(SOURCE DATA begins)
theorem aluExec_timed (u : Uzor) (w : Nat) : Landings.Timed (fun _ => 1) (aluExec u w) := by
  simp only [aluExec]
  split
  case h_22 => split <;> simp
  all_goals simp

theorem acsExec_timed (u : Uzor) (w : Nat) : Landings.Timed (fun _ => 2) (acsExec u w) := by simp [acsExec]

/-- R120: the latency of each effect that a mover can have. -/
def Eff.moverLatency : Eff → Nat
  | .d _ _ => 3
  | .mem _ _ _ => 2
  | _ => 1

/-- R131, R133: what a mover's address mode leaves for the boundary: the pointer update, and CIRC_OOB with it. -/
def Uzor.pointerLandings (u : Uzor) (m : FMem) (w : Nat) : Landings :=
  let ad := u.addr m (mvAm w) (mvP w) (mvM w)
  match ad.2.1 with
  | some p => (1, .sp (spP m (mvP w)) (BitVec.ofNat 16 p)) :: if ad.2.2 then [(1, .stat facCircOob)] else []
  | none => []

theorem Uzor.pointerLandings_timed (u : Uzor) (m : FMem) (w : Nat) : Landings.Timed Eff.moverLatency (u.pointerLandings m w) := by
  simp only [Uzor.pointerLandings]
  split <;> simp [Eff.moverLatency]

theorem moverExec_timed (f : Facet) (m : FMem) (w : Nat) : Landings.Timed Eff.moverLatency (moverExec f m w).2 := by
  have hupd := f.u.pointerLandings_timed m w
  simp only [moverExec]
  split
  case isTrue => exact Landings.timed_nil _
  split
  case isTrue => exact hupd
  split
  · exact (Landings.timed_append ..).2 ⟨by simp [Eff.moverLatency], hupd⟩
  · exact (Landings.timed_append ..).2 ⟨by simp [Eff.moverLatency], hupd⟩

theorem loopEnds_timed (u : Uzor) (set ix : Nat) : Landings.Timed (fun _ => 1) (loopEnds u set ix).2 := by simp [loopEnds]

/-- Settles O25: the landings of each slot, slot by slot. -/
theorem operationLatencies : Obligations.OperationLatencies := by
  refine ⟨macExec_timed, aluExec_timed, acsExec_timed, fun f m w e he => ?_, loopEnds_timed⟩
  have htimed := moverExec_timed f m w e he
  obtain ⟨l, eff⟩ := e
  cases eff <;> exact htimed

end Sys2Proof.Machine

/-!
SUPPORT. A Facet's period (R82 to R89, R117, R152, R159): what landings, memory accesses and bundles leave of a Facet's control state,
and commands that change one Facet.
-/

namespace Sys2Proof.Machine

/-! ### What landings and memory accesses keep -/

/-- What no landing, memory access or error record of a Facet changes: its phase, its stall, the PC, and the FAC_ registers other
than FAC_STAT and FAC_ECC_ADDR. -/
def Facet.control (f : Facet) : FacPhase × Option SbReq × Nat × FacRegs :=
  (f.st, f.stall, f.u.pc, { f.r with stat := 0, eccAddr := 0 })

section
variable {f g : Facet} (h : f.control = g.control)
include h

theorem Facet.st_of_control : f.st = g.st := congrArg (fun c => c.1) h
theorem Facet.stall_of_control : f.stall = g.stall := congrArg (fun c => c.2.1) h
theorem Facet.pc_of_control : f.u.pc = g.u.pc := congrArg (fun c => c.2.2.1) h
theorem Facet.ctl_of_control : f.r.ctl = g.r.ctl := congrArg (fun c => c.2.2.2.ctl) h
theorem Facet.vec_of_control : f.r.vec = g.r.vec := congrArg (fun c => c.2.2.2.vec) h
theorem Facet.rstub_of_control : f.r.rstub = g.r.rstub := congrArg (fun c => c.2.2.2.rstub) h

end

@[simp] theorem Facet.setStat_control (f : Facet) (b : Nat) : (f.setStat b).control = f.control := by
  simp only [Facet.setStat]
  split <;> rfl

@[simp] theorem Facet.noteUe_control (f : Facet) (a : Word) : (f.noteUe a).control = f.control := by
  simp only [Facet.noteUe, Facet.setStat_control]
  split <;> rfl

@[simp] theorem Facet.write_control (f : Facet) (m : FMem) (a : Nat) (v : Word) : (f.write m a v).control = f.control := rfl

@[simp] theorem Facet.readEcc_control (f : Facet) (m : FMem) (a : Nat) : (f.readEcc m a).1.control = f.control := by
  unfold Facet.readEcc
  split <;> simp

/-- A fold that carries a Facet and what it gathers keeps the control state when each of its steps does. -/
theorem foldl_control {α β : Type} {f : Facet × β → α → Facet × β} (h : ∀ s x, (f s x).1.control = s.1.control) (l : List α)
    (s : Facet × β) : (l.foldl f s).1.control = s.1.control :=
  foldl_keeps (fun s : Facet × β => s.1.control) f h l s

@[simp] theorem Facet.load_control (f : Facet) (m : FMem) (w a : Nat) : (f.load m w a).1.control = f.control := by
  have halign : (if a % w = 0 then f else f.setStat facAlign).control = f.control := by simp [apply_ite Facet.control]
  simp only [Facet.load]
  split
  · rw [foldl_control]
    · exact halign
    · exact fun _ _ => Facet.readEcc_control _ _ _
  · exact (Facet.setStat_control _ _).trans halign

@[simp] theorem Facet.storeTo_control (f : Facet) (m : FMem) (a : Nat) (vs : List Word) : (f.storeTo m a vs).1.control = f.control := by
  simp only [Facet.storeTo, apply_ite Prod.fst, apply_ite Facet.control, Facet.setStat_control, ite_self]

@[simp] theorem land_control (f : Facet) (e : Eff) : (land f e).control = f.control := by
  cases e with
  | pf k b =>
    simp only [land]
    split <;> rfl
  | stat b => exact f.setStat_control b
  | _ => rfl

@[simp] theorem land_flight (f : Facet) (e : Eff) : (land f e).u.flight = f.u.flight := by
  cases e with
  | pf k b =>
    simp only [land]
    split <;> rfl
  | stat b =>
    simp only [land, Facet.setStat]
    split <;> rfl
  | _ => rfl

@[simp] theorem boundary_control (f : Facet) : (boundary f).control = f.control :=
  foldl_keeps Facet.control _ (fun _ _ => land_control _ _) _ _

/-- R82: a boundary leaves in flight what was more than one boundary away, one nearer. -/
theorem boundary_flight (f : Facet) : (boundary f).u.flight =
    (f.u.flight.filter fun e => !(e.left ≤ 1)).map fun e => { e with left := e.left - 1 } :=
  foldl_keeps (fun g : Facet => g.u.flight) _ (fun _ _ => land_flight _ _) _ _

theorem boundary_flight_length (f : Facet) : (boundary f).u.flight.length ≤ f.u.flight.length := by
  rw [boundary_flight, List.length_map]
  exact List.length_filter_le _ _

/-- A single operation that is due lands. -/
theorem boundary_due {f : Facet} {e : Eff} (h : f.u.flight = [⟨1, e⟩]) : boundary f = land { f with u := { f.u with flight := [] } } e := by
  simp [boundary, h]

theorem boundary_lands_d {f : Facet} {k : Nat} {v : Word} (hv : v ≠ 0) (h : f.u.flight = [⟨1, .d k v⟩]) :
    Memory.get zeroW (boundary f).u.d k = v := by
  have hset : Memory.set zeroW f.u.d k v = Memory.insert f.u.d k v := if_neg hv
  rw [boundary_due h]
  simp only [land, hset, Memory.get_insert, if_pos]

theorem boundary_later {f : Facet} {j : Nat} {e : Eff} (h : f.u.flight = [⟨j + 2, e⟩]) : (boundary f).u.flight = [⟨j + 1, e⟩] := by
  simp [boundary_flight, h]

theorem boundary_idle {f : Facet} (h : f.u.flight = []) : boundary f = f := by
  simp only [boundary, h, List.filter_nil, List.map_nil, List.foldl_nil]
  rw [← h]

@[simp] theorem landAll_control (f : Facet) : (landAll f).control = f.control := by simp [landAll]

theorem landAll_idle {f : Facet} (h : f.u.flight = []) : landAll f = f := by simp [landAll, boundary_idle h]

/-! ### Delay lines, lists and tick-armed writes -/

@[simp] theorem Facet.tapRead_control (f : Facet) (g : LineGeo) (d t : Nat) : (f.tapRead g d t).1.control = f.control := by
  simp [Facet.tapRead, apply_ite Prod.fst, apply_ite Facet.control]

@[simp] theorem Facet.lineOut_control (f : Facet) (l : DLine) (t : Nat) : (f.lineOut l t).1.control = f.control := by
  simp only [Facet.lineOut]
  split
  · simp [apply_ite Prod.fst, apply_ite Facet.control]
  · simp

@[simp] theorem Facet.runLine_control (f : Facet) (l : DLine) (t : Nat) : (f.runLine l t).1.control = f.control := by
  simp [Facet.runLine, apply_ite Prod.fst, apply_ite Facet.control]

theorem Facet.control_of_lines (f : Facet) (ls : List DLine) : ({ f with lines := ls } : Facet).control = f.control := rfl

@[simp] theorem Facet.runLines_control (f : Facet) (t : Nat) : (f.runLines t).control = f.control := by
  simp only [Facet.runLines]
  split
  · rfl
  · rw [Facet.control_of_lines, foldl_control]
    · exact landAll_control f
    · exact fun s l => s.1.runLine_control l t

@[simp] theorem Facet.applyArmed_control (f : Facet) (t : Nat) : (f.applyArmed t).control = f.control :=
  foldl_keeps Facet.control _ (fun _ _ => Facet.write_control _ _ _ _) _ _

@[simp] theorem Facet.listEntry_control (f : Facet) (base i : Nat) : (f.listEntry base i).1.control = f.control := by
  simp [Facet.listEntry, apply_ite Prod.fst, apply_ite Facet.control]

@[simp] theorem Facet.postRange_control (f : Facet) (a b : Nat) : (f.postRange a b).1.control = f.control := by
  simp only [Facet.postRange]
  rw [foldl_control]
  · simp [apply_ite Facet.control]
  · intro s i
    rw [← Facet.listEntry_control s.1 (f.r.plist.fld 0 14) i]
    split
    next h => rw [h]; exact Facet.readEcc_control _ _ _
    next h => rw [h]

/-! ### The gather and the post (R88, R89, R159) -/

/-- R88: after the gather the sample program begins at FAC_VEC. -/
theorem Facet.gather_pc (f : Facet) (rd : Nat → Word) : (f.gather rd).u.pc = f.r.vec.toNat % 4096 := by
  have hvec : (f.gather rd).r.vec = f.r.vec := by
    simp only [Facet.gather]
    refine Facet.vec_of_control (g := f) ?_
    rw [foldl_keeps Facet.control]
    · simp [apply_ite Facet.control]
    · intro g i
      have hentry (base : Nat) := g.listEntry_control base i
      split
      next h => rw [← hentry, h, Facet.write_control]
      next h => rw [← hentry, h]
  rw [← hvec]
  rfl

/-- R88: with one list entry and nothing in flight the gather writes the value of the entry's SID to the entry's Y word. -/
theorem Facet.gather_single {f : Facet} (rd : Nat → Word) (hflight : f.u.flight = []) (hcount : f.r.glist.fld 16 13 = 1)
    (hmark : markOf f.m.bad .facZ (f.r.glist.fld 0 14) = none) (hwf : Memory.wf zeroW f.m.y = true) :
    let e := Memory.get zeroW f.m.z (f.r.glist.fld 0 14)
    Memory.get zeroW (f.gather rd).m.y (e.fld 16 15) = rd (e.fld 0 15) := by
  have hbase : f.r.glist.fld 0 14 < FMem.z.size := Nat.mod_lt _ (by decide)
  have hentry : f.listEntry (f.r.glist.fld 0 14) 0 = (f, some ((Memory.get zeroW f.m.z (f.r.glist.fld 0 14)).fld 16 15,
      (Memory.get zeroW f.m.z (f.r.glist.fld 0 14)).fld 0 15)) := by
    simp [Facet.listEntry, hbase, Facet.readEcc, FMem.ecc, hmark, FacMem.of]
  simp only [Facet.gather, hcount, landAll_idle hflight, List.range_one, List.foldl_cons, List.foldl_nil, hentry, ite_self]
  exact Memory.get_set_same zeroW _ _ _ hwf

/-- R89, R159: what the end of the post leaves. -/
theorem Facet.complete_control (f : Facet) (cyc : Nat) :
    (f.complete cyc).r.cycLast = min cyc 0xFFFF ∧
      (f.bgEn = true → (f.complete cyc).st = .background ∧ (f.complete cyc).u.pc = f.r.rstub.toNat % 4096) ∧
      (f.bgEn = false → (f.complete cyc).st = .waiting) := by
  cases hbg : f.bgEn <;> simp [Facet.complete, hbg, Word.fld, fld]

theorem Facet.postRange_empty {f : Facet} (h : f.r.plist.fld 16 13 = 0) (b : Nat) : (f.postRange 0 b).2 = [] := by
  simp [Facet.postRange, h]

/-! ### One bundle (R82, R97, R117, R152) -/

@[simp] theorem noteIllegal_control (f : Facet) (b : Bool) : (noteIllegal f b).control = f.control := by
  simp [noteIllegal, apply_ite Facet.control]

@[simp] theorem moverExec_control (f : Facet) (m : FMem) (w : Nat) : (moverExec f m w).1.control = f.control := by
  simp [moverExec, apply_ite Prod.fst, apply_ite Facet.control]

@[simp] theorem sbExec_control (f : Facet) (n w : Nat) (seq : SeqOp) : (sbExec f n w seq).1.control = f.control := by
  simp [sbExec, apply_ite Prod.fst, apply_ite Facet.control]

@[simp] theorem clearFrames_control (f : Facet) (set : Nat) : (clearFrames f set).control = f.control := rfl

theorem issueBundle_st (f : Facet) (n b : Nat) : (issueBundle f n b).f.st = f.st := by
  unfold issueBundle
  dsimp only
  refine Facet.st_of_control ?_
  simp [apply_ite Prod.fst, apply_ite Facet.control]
(SOURCE DATA ends)
__DIRECTIONS__
How many lines in the records hold the string "unfold"? Reply with the number alone.

__TASK ANSWER__
2